Configuração significaria mais ainda que um conjunto de relações, e sim um complexo de relações de interdependência com duas propriedades fundamentais. A configuração é diferente quando vista de (a) diferentes pontos dentro de um sistema e quando apenas de (b) uma parte do sistema. Seja em razão de mudanças em um elemento no sistema ou uma relação, todo o conjunto pode se alterar, em graus variados (MEDEIROS, HOLANDA, 2008, p.6).

Essa primazia da configuração na lógica social do espaço não acontece por acaso. Ela seria originada na mesma lógica espacial, e, segundo seus idealizadores, isso pode ser quantificado, representado graficamente e demonstrado probabilisticamente.

Para a análise de edifícios, o instrumental analítico da Sintaxe espacial é pautado, principalmente, na dimensão convexa do espaço.

Espaços convexos são compreendidos como aqueles que possibilitam o encontro de pessoas e coisas em um mesmo campo visual, com visibilidade e acessibilidade diretas. Graficamente, estes espaços são descritos “ao se representar sobre as plantas-baixas dos pavimentos de um edifício, os maiores e mais largos (nas suas dimensões) polígonos convexos possíveis de se delimitar entre os seus limites físicos” (NASCIMENTO, 2008, p. 58).

Figura 3 – a) Espaço convexo; b) Espaço côncavo Fonte: HILLIER e HANSON, 1984 (Adaptado).

Assim, em um espaço convexo, nenhuma linha desenhada entre dois pontos sai desse espaço. O que não ocorreria em um espaço côncavo (HILLIER e HANSON, 1984).

Conforme há de se observar nas Figuras 4 e 5, Hillier, Hanson e Graham (1987) demonstram como possíveis relações se estabelecem entre espaços convexos.

Figura 4 – Uma célula dividida Fonte: HILLIER, HANSON e GRAHAM, 1987.

Figura 5 – a), b) Duas possíveis relações entre os espaços a e b em relação ao espaço c Fonte: HILLIER, HANSON e GRAHAM, 1987 (Adaptado).

A Figura 4 mostra a relação entre dois espaços convexos – a e b – com apenas uma possibilidade de acesso. A Figura 5 apresenta duas possibilidades de relações espaciais entre os espaços convexos a e b, e um espaço externo c. Isto significa que a relação entre a e b muda quando c é considerado.

O controle das relações entre as unidades espaciais é exercido por meio de duas variáveis básicas: barreiras ou permeabilidades, entendidas como elementos que agem no sentido de impedir ou permitir acesso entre as unidades espaciais adjacentes; e opacidades ou transparências, entendidas como elementos que dizem das possibilidades de percepção visual entre indivíduos em unidades espaciais distintas, sejam elas adjacentes ou não. Respeitando a ideia de sistema, barreiras e permeabilidades estão associadas ao movimento de pessoas (co-presença); e, opacidades e transparências associam-se às possibilidades de contatos visuais e interações interpessoais (co-ciência).

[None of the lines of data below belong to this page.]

/-- LOCKET_RELEASE_REQUEST: a Locket's release reaches the scheduler of die d, which clears its LH (R382, R383, R451, R461). -/
def execLocketReleaseRequest (s : State) : Out :=
  dieStep s (fun d =>
    match lockWith s d (fun x => x.relDies) with
    | none => s
    | some k =>
      if beadsDue s d then s
      else (s.onStages d (fun y => y.releaseBy k)).onLock k (fun y => { y with relDies := y.relDies.filter (· != d) }))

/-! ## The end of a job -/

/-- A Locket operation whose failed accesses end its job with status 0x04 (R456). -/
def lockDo (d : Nat) (r : PRes Unit) : State :=
  match r with | .got _ s => s | .wait s => s | .bad _ s => endLock s d 4

/-- Every stage of the dies of HOLDSET is held for the job of a die's Locket, as far as a route leads from them to it (R383, R451, R461). -/
def allHeld (s : State) (me : Nat) (x : Lock) : Bool :=
  x.reqDies.isEmpty && x.holdSet.all (fun d => ringOk s d me && (s.die d).stages.all (fun p => p.2.st == .held || p.2.st == .faulted || p.2.st == .off))

/-! ## Ranges, seeds and header -/

/-- The range list: (located DIA, length) pairs (R449). -/
def rangeList (v n : Nat) : List (Nat × Nat) := (List.range n).map (fun i => (bits v (128 * i) 64, bits v (128 * i + 64) 64))

/-- Ranges copied one after another: into the image, or back from it. -/
def copyRanges (d img off : Nat) (back : Bool) : List (Nat × Nat) → State → PRes Unit
  | [], s => .got () s
  | (l, n) :: rest, s =>
    if locBad l 8 2 ≠ 0 ∨ n % 64 ≠ 0 then .bad 3 s
    else
      (if back then lockCopy d img off l 0 (n / 8) s else lockCopy d l 0 img off (n / 8) s).andThen (fun _ s =>
        copyRanges d img (off + n) back rest s)

/-- The 512 words of the image's header before its mark; what the layout does not name is free (R455; log A31). -/
def lockHeader (s : State) (d : Nat) (x : Lock) : List Nat :=
  let fr (k w : Nat) : Nat := Config.freeNat (s.free + k) % 2 ^ w
  [0x4C4B4131 + 2 ^ 32 + fr 0 16 * 2 ^ 48,
   fr 1 27 * 2 ^ 37 + d + popc 16 (x.w 5) * 16 + 7 * 2 ^ 9 + 1023 * 2 ^ 12 + 1023 * 2 ^ 22 + fld s.hub.prcfg 0 5 * 2 ^ 32,
   bits (x.w 5) 0 16 + bits (x.w 0) 0 8 * 2 ^ 16 + fr 2 8 * 2 ^ 24 + x.step % 2 ^ 32 * 2 ^ 32, x.trig, s.hub.gtc, x.facets.length, x.miss] ++
  (List.range 8).map (fun i => x.w (8 + i)) ++ (List.range 16).map (fun i => fr (15 + i) 64) ++ [0] ++
  (List.range 480).map (fun i => fr (32 + i) 64)

/-- The seeds of a die's tiles with the counters of their oldest entries (R451, R455). -/
def seedWords (s : State) (d : Nat) : List Nat :=
  ((List.range 64).map (fun t => let r := (s.tile (64 * d + t)).rng; [r.seed.toNat, r.gen - r.count])).flatten

/-- The facets begin: a first group of 64 is taken up (R451, R456). -/
def firstGroup (s : State) (d st : Nat) : State :=
  s.onLock d (fun x => { x with st := st, group := x.todo.take 64, todo := x.todo.drop 64, since := s.hub.gtc })

/-- LOCKET_HOLD_COMPLETE: with every stage held, the ranges and seeds go into the image, or the ranges come back from it, and the facets
begin (R451, R456). The header goes ahead without its mark, so that a part that fails is not marked. -/
def execLocketHoldComplete (s : State) : Out :=
  lockStep s (fun s d x =>
    if ¬(x.st = 1 ∨ x.st = 3) ∨ allHeld s d x = false then s
    else
      lockDo d ((lockRead s d (x.w 6) 0 (2 * x.ranges)).andThen (fun rl s =>
        let rs := rangeList rl x.ranges
        if x.st = 1 then
          (lockWrite s d (x.w 1) 0 (lockHeader s d x ++ seedWords s d ++ wordsOf 32 rl)).andThen (fun _ s =>
            (copyRanges d (x.w 1) x.rangeBase false rs s).andThen (fun _ s => .got () { firstGroup s d 2 with free := s.free + 512 }))
        else (copyRanges d (x.w 1) x.rangeBase true rs s).andThen (fun _ s => .got () (firstGroup s d 4)))))

/-- LOCKET_HOLD_TIMEOUT: HTMO microseconds have passed before the hold was complete (R451). -/
def execLocketHoldTimeout (s : State) : Out :=
  lockStep s (fun s d x =>
    if (x.st = 1 ∨ x.st = 3) ∧ allHeld s d x = false ∧ x.since + 1000 * bits (x.w 5) 16 32 ≤ s.hub.gtc then endLock s d 3 else s)

/-! ## Readout -/

/-- A fraction rounded to the nearest integer, ties to even. -/
def rintFrac (num : Int) (den : Nat) : Int :=
  let q := num / (den : Int)
  let r := num - q * den
  if 2 * r < den then q else if (den : Int) < 2 * r then q + 1 else q + q % 2

/-- The bound of R453 in units of 2^-40, rounded up, for n reads after a drift time in ticks: 0.030 / √n + δ + 1/254 + 2^-15. -/
def imageBound (n ticks : Nat) : Nat := 3 * 2 ^ 60 / (100 * Nat.sqrt (n * 2 ^ 40)) + 1 + driftUp ticks + 2 ^ 40 / 254 + 1 + 2 ^ 25

/-- The Q1.14 code of a cell read n times: each read has a free error within err, their sum lies within bnd, the rounding's 2^-15 apart, of
the cell, and the code is that of the sum (R452, R453; log A11). -/
def readCell (g : Int) (n err bnd free : Nat) : Int :=
  let u : Int := ((List.range n).map (fun k => convAdc (127 * g) (errIn err (Config.freeInt (free + k))) 0)).sum
  let b : Int := bnd - 2 ^ 25
  let u := max (-((b - g) * (127 * n) / 2 ^ 40)) (min ((g + b) * (127 * n) / 2 ^ 40) u)
  max (-16384) (min 16384 (rintFrac (u * 16384) (127 * n)))

/-- The codes of an array, cell (i, j) at place 1,024 j + i (R452, R455). -/
def readArray (t f : Nat) (x : Facet) (isC : Bool) (n ticks free : Nat) : List Nat :=
  let err := readBound [127] ticks
  let bnd := imageBound n ticks
  (List.range 1048576).map (fun m => wrap 16 (readCell (cellOf t f x isC (m % 1024) (m / 1024)) n err bnd (free + n * m)))

/-- Codes of 2 bytes, four to a word. -/
def packCodes : List Nat → List Nat
  | a :: b :: c :: d :: l => (a + b * 2 ^ 16 + c * 2 ^ 32 + d * 2 ^ 48) :: packCodes l
  | _ => []

/-- The words of a facet section (R455). -/
def facetSection (t f b : Nat) (x : Facet) (qne : Bool) (n ticks free : Nat) : List Nat :=
  padTo 8 [b + b2n qne * 512] ++ wordsOf 4 x.fcfg.toNat ++ padTo 116 [x.pctr.toNat] ++ wordsOf 256 x.symImage ++
    List.replicate 128 0 ++ wordsOf 512 (blockImage x.rwa) ++ padTo 1024 (wordsOf 512 (blockImage x.rwc)) ++
    packCodes (readArray t f x false n ticks free) ++ packCodes (readArray t f x true n ticks (free + n * 1048576))

/-- The group moves on by one facet; the next 64 are taken up when it is empty (R451). -/
def nextGroup (s : State) (d b : Nat) : State :=
  s.onLock d (fun x =>
    let g := x.group.filter (· != b)
    let x := { x with taken := x.taken.filter (· != b) }
    if g = [] then { x with group := x.todo.take 64, todo := x.todo.drop 64, since := s.hub.gtc } else { x with group := g })

/-- A Locket step on the FMASK bit of operand 1. -/
def facetBitStep (s : State) (f : State → Nat → Nat → Lock → State) : Out :=
  if 512 ≤ s.arg 1 then .fault (.noSuchAgent (s.arg 1)) else lockStep s (fun s d x => f s d (s.arg 1) x)

/-- LOCKET_FACET_READOUT: a facet of the present group whose queue is empty, or that the Locket has taken, is read and its section
written (R451, R452). -/
def execLocketFacetReadout (s : State) : Out :=
  facetBitStep s (fun s d b x =>
    let t := 64 * d + b / 8
    let y := (s.tile t).facet (b % 8)
    let qne := x.taken.contains b
    match x.section? b with
    | none => s
    | some off =>
      if x.st ≠ 2 ∨ x.group.contains b = false ∨ (y.queue ≠ [] ∧ qne = false) then s
      else
        let s := s.corrects (.staging d)
        lockDo d ((lockWrite s d (x.w 1) off (facetSection t (b % 8) b y qne x.reads (y.age s.hub.gtc) s.free)).andThen (fun _ s =>
          .got () (onFacet (nextGroup { s with free := s.free + 2097152 * x.reads } d b) d b (fun f => { f with held := false })))))

/-- LOCKET_QUEUE_TIMEOUT: 100 microseconds have passed and the facet's queue is not empty: the Locket takes it between two commands
(R243, R452). -/
def execLocketQueueTimeout (s : State) : Out :=
  facetBitStep s (fun s d b x =>
    let y := (s.tile (64 * d + b / 8)).facet (b % 8)
    if x.st = 2 ∧ x.group.contains b ∧ x.taken.contains b = false ∧ y.queue ≠ [] ∧ x.since + 100000 ≤ s.hub.gtc then
      onFacet (s.onLock d (fun x => { x with taken := x.taken ++ [b] })) d b (fun f => { f with held := true })
    else s)

/-- LOCKET_IMAGE_MARK: with every section written, header words 4 to 6, with every trigger missed, and then word 31 are written and the
job ends (R450, R451, R455). -/
def execLocketImageMark (s : State) : Out :=
  lockStep s (fun s d x =>
    if x.st ≠ 2 ∨ x.group ≠ [] ∨ x.todo ≠ [] then s
    else
      let s := countMissed s d
      let x := (s.die d).lock
      lockDo d ((lockWrite s d (x.w 1) 32 [s.hub.gtc, x.facets.length, x.miss]).andThen (fun _ s =>
        (lockWrite s d (x.w 1) 248 [1]).andThen (fun _ s => .got () (endLock s d 0)))))

/-! ## Restore -/

/-- Why a part is rejected by its header: status 2 or 1, 0 if it is not (R456). -/
def partBad (x : Lock) (h : Nat) : Nat :=
  let w (i : Nat) := bits h (64 * i) 64
  if bit (w 31) 0 = false ∨ bits (w 0) 0 48 ≠ 0x4C4B4131 + 2 ^ 32 then 2
  else if bits (w 1) 4 5 ≠ popc 16 (x.w 5) ∨ (List.range 8).any (fun i => w (7 + i) != x.w (8 + i)) ∨ bits (w 1) 9 3 ≠ 7 ∨
      bits (w 1) 12 10 ≠ 1023 ∨ bits (w 1) 22 10 ≠ 1023 then 1
  else 0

A análise sintática do espaço se dá fundamentalmente através da decomposição dos elementos espaciais. Para tanto, se faz uso de técnicas e modelos computacionais, vislumbrando o entendimento das questões configuracionais, associando valores quantitativos e expressões matemáticas para a análise espacial (SABOYA, 2007). Nesses termos, a estrutura espacial de uma edificação pode ser descrita a partir de propriedades

específicas e representadas por meio de grafos, gráficos, mapas, entre outros recursos analíticos que compõem o instrumental da Sintaxe espacial.

Por fundamentarem o método aplicado a esta pesquisa, ferramentas e propriedades sintáticas, a serem utilizadas nas análises desenvolvidas no Capítulo 5, são abordadas no Capítulo 4 - Método.